To do>
State, as one number, how many lines in these records hold "have".

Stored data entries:
Start of Block

-- ==== Sys2Proof/Laws/KeepSync.lean ====
section
/-! SUPPORT. What each operation of Machine/Sync.lean can do: one lemma for each (`Keep`). -/
namespace Sys2Proof.Machine

set_option linter.all false

theorem State.unheld_keep (s : State) (before : State) : Keep ([.board, .regs, .mem, .log, .red, .ful, .cut, .sedge, .map, .rst, .warden, .syn, .chk, .freeCtr, .outbox], 0x4001002510000007a5f1d3e11df90000000001f7000060200000000000) s (State.unheld s before) := by
  unfold State.unheld
  repeat' first
    | with_reducible exact Keep.refl _ _
    | with_reducible assumption
    | (with_reducible apply Keep.step; with_reducible apply State.cutFlush_keep; decide)
    | with_reducible apply Keep.ite
    | split
    | dsimp only

theorem State.flagOp_keep (s : State) (flag op : Nat) : Keep ([.regs, .mem, .log, .syn], 0x53e10000000000000000000040800000000000) s (State.flagOp s flag op) := by
  unfold State.flagOp
  repeat' first
    | with_reducible exact Keep.refl _ _
    | with_reducible assumption
    | (with_reducible apply Keep.step; with_reducible apply State.clearFlagNow_keep; decide)
    | (with_reducible apply Keep.step; with_reducible apply State.accessError_keep; decide)
    | (with_reducible apply Keep.step; with_reducible apply State.setFlagNow_keep; decide)
    | with_reducible apply Keep.ite
    | split
    | dsimp only
    | (with_reducible apply Keep.step; with_reducible apply Keep.of_fst; assumption; with_reducible apply State.setFlagNow_keep; decide)

theorem State.produceWrite_keep (s : State) (pair n : Nat) : Keep ([.regs, .mem, .log, .syn], 0x193e00000000000000000000040800000000000) s (State.produceWrite s pair n) := by
  unfold State.produceWrite
  repeat' first
    | with_reducible exact Keep.refl _ _
    | with_reducible assumption
    | (with_reducible apply Keep.step; with_reducible apply State.accessError_keep; decide)
    | (with_reducible apply Keep.step; with_reducible apply State.produceNow_keep; decide)
    | with_reducible apply Keep.ite
    | split
    | dsimp only
    | (with_reducible apply Keep.step; with_reducible apply Keep.of_fst; assumption; with_reducible apply State.produceNow_keep; decide)

theorem State.consumeWrite_keep (s : State) (pair n : Nat) : Keep ([.regs, .mem, .log, .syn], 0x33e80000000000000000000040800000000000) s (State.consumeWrite s pair n) := by
  unfold State.consumeWrite
  repeat' first
    | with_reducible exact Keep.refl _ _
    | with_reducible assumption
    | (with_reducible apply Keep.step; with_reducible apply State.accessError_keep; decide)
    | (with_reducible apply Keep.step; with_reducible apply State.consumeNow_keep; decide)
    | with_reducible apply Keep.ite
    | split
    | dsimp only
    | (with_reducible apply Keep.step; with_reducible apply Keep.of_fst; assumption; with_reducible apply State.consumeNow_keep; decide)

theorem State.pairInit_keep (s : State) (pair v : Nat) (hv : v < 2 ^ 48) : Keep ([.regs, .mem, .log, .syn], 0x13e00000000000000000000040800000000000) s (s.pairInit pair v) := by
  have h : Keep ([.regs, .mem, .log, .syn], 0x13e00000000000000000000040800000000000) s (s.putPair pair { s.pair pair with p := v, c := v }) := by
    refine Keep.step (State.putPair_keep _ _ _ (fun _ => ?_)) (by decide) (Keep.refl _ _)
    simp only [Pair.ok, Bool.and_eq_true, decide_eq_true_eq]
    omega
  unfold State.pairInit
  split
  · dsimp only
    split
    · exact h
    · exact Keep.step (State.serve_keep _ _ _) (by decide) h
  · exact Keep.step (State.accessError_keep _ _ _ _) (by decide) (Keep.refl _ _)

theorem State.pairDepth_keep (s : State) (pair v : Nat) : Keep ([.regs, .mem, .log, .syn], 0x13e00000000000000000000040800000000000) s (s.pairDepth pair v) := by
  unfold State.pairDepth
  dsimp only
  split
  · exact Keep.step (State.accessError_keep _ _ _ _) (by decide) (Keep.refl _ _)
  · rename_i hv
    have h : Keep ([.regs, .mem, .log, .syn], 0x13e00000000000000000000040800000000000) s (s.putPair pair { s.pair pair with depth := v }) := by
      refine Keep.step (State.putPair_keep _ _ _ (fun hi => ?_)) (by decide) (Keep.refl _ _)
      have := State.pair_ok hi pair
      simp only [Pair.ok, Bool.and_eq_true, decide_eq_true_eq] at *
      simp only [Pair.avail] at *
      omega
    split
    · exact h
    · exact Keep.step (State.serve_keep _ _ _) (by decide) h

theorem execFlagSet_keep (flag : BitVec 10) (s : State) : OutKeep ([.regs, .mem, .log, .syn], 0x53e10000000000000000000040800000000000) s (execFlagSet flag s) := by
  unfold execFlagSet
  repeat' first
    | with_reducible exact Keep.refl _ _
    | with_reducible assumption
    | (with_reducible apply Keep.step; with_reducible apply State.flagOp_keep; decide)
    | with_reducible apply Keep.ite
    | with_reducible apply OutKeep.ite
    | with_reducible apply OutKeep.next
    | split
    | dsimp only

theorem execFlagClear_keep (flag : BitVec 10) (s : State) : OutKeep ([.regs, .mem, .log, .syn], 0x53e10000000000000000000040800000000000) s (execFlagClear flag s) := by
  unfold execFlagClear
  repeat' first
    | with_reducible exact Keep.refl _ _
    | with_reducible assumption
    | (with_reducible apply Keep.step; with_reducible apply State.flagOp_keep; decide)
    | with_reducible apply Keep.ite
    | with_reducible apply OutKeep.ite
    | with_reducible apply OutKeep.next
    | split
    | dsimp only

theorem execProduce_keep (pair : BitVec 9) (count : W32) (s : State) : OutKeep ([.board, .regs, .mem, .log, .red, .ful, .cut, .sedge, .map, .rst, .warden, .syn, .chk, .freeCtr, .outbox], 0x4001002510000007a5f1d3e11df90000000001f7000060a00000000000) s (execProduce pair count s) := by
  unfold execProduce
  repeat' first
    | with_reducible exact Keep.refl _ _
    | with_reducible assumption
    | (with_reducible apply Keep.step; with_reducible apply State.produceWrite_keep; decide)
    | (with_reducible apply Keep.step; with_reducible apply State.unheld_keep; decide)
    | with_reducible apply Keep.ite
    | with_reducible apply OutKeep.ite
    | with_reducible apply OutKeep.next
    | split
    | dsimp only

theorem execConsume_keep (pair : BitVec 9) (count : W32) (s : State) : OutKeep ([.board, .regs, .mem, .log, .red, .ful, .cut, .sedge, .map, .rst, .warden, .syn, .chk, .freeCtr, .outbox], 0x4001002510000007a5f1f3e91df90000000001f7000060a00000000000) s (execConsume pair count s) := by
  unfold execConsume
  repeat' first
    | with_reducible exact Keep.refl _ _
    | with_reducible assumption
    | (with_reducible apply Keep.step; with_reducible apply State.consumeWrite_keep; decide)
    | (with_reducible apply Keep.step; with_reducible apply State.unheld_keep; decide)
    | with_reducible apply Keep.ite
    | with_reducible apply OutKeep.ite
    | with_reducible apply OutKeep.next
    | split
    | dsimp only

theorem execPairInit_keep (pair : BitVec 9) (value : BitVec 48) (s : State) : OutKeep ([.board, .regs, .mem, .log, .red, .ful, .cut, .sedge, .map, .rst, .warden, .syn, .chk, .freeCtr, .outbox], 0x4001002510000007a5f1d3e11df90000000001f7000060a00000000000) s (execPairInit pair value s) := by
  unfold execPairInit
  split
  · exact OutKeep.next (Keep.refl _ _)
  · exact OutKeep.next (Keep.step (State.unheld_keep _ _) (by decide) (Keep.step (State.pairInit_keep _ _ _ value.isLt) (by decide) (Keep.refl _ _)))

theorem State.fenceWrite_keep (s : State) (token : BitVec 16) (obj op count : Nat) : Keep ([.regs, .log, .syn], 0x40800000000000) s (State.fenceWrite s token obj op count) := by
  unfold State.fenceWrite
  repeat' first
    | with_reducible exact Keep.refl _ _
    | with_reducible assumption
    | (with_reducible apply Keep.step; with_reducible apply State.accessError_keep; decide)
    | (with_reducible apply Keep.step; with_reducible apply State.onSyn_keep; intro _; rfl; decide)
    | with_reducible apply Keep.ite
    | split
    | dsimp only

theorem execSynFence_keep (token : BitVec 16) (object : BitVec 10) (op : BitVec 2) (count : BitVec 16) (s : State) : OutKeep ([.regs, .log, .syn], 0x40800000000000) s (execSynFence token object op count s) := by
  unfold execSynFence
  repeat' first
    | with_reducible exact Keep.refl _ _
    | with_reducible assumption
    | (with_reducible apply Keep.step; with_reducible apply State.fenceWrite_keep; decide)
    | with_reducible apply Keep.ite
    | with_reducible apply OutKeep.ite
    | with_reducible apply OutKeep.next
    | split
    | dsimp only

theorem State.fenceSignal_keep (s : State) (f : Fence) : Keep ([.regs, .mem, .syn], 0x1d3e10000000000000000000000000000000000) s (State.fenceSignal s f) := by
  unfold State.fenceSignal
  repeat' first
    | with_reducible exact Keep.refl _ _
    | with_reducible assumption
    | (with_reducible apply Keep.step; with_reducible apply State.produce_keep; decide)
    | (with_reducible apply Keep.step; with_reducible apply State.setFlag_keep; decide)
    | with_reducible apply Keep.ite
    | split
    | dsimp only
    | (with_reducible apply Keep.step; with_reducible apply Keep.of_fst; assumption; with_reducible apply State.produce_keep; decide)
    | (with_reducible apply Keep.step; with_reducible apply Keep.of_fst; assumption; with_reducible apply State.setFlag_keep; decide)

theorem execSynFenceComplete_keep (s : State) : OutKeep ([.regs, .mem, .syn], 0x9d3e10000000000000000000000000000000000) s (execSynFenceComplete s) := by
  unfold execSynFenceComplete
  repeat' first
    | with_reducible exact Keep.refl _ _
    | with_reducible assumption
    | (with_reducible apply Keep.step; with_reducible apply State.fenceSignal_keep; decide)
    | (with_reducible apply Keep.step; with_reducible apply State.onSyn_keep; intro _; rfl; decide)
    | (with_reducible apply Keep.step; with_reducible apply State.wr_keep has_Fld_synFence_tokenDone; decide)
    | with_reducible apply Keep.ite
    | with_reducible apply OutKeep.ite
    | with_reducible apply OutKeep.next
    | split
    | dsimp only

theorem State.waitWrite_keep (s : State) (n w : Nat) : Keep ([.regs, .mem, .log, .syn], 0x13e00000000000000000000040800000000001) s (State.waitWrite s n w) := by
  unfold State.waitWrite
  repeat' first
    | with_reducible exact Keep.refl _ _
    | with_reducible assumption
    | (with_reducible apply Keep.step; with_reducible apply State.accessError_keep; decide)
    | (with_reducible apply Keep.step; with_reducible apply State.onSyn_keep; intro _; rfl; decide)
    | (with_reducible apply Keep.step; with_reducible apply State.wait_keep; decide)
    | (with_reducible apply Keep.step; with_reducible apply State.writePlain_keep (hasReg_all _); decide)
    | with_reducible apply Keep.ite
    | split
    | dsimp only
    | (with_reducible apply Keep.step; with_reducible apply Keep.of_fst; assumption; with_reducible apply State.writePlain_keep (hasReg_all _); decide)

theorem execWaitArm_keep (slot : Fin 64) (value : W64) (s : State) : OutKeep ([.board, .regs, .mem, .log, .red, .ful, .cut, .sedge, .map, .rst, .warden, .syn, .chk, .freeCtr, .outbox], 0x4001002510000007a5f1d3e11df90000000001f7000060a00000000001) s (execWaitArm slot value s) := by
  unfold execWaitArm
  repeat' first
    | with_reducible exact Keep.refl _ _
    | with_reducible assumption
    | (with_reducible apply Keep.step; with_reducible apply State.waitWrite_keep; decide)
    | (with_reducible apply Keep.step; with_reducible apply State.unheld_keep; decide)
    | with_reducible apply Keep.ite
    | with_reducible apply OutKeep.ite
    | with_reducible apply OutKeep.next
    | split
    | dsimp only

theorem State.dropWaiter_keep (s : State) (who : Who) : Keep ([.regs, .mem, .syn], 0x13e00000000000000000000000000000000000) s (State.dropWaiter s who) := by
  unfold State.dropWaiter
  repeat' first
    | with_reducible exact Keep.refl _ _
    | with_reducible assumption
    | (with_reducible apply Keep.step; with_reducible apply State.onSyn_keep; intro _; rfl; decide)
    | (with_reducible apply Keep.step; with_reducible apply State.wait_keep; decide)
    | with_reducible apply Keep.ite
    | split
    | dsimp only

theorem execWaitTimeout_keep (slot : Fin 64) (race : Race) (s : State) : OutKeep ([.board, .regs, .mem, .log, .red, .ful, .cut, .sedge, .map, .rst, .warden, .syn, .chk, .freeCtr, .outbox], 0x4001002510000007a5f1d3e11df90000000001f7000060200000300000) s (execWaitTimeout slot race s) := by
  unfold execWaitTimeout
  repeat' first
    | with_reducible exact Keep.refl _ _
    | with_reducible assumption
    | (with_reducible apply Keep.step; with_reducible apply State.notifySlot_keep; decide)
    | (with_reducible apply Keep.step; with_reducible apply State.dropWaiter_keep; decide)
    | (with_reducible apply Keep.step; with_reducible apply State.logRace_keep; decide)
    | (with_reducible apply Keep.step; with_reducible apply State.unheld_keep; decide)
    | (with_reducible apply Keep.step; with_reducible apply State.serve_keep; decide)
    | (with_reducible apply Keep.step; with_reducible apply State.wait_keep; decide)
    | with_reducible apply Keep.ite
    | with_reducible apply OutKeep.ite
    | with_reducible apply OutKeep.next
    | split
    | dsimp only

theorem State.waitsHalt_keep (s : State) : Keep ([.regs, .mem, .syn], 0x13e00000000000000000000000000000000000) s (State.waitsHalt s) := by
  unfold State.waitsHalt
  repeat' first
    | with_reducible exact Keep.refl _ _
    | with_reducible assumption
    | (with_reducible apply Keep.step; with_reducible apply State.dropWaiter_keep; decide)
    | (with_reducible apply Keep.step; with_reducible apply State.notifySlot_keep; decide)
    | with_reducible apply Keep.foldl
    | with_reducible apply Keep.foldl_fst
    | with_reducible apply Keep.foldl_snd
    | with_reducible apply Keep.ite
    | split
    | dsimp only
    | intro _

theorem State.remoteRefuse_keep (s : State) : Keep ([.regs], 0x400020000000000000000000000000000000000) s (State.remoteRefuse s) := by
  unfold State.remoteRefuse
  repeat' first
    | with_reducible exact Keep.refl _ _
    | with_reducible assumption
    | (with_reducible apply Keep.step; with_reducible apply State.bump_keep has_Fld_synCounts_remoteRefused; decide)
    | (with_reducible apply Keep.step; with_reducible apply State.raise_keep has_Fld_synErrStatus_remoteRefused; decide)
    | with_reducible apply Keep.ite
    | split
    | dsimp only

theorem State.putRemote_keep (s : State) (r : Remote) : Keep ([.syn], 0x0) s (State.putRemote s r) := by
  unfold State.putRemote
  repeat' first
    | with_reducible exact Keep.refl _ _
    | with_reducible assumption
    | (with_reducible apply Keep.step; with_reducible apply State.onSyn_keep; intro _; rfl; decide)
    | with_reducible apply Keep.ite
    | split
    | dsimp only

End of Block

Task result>
3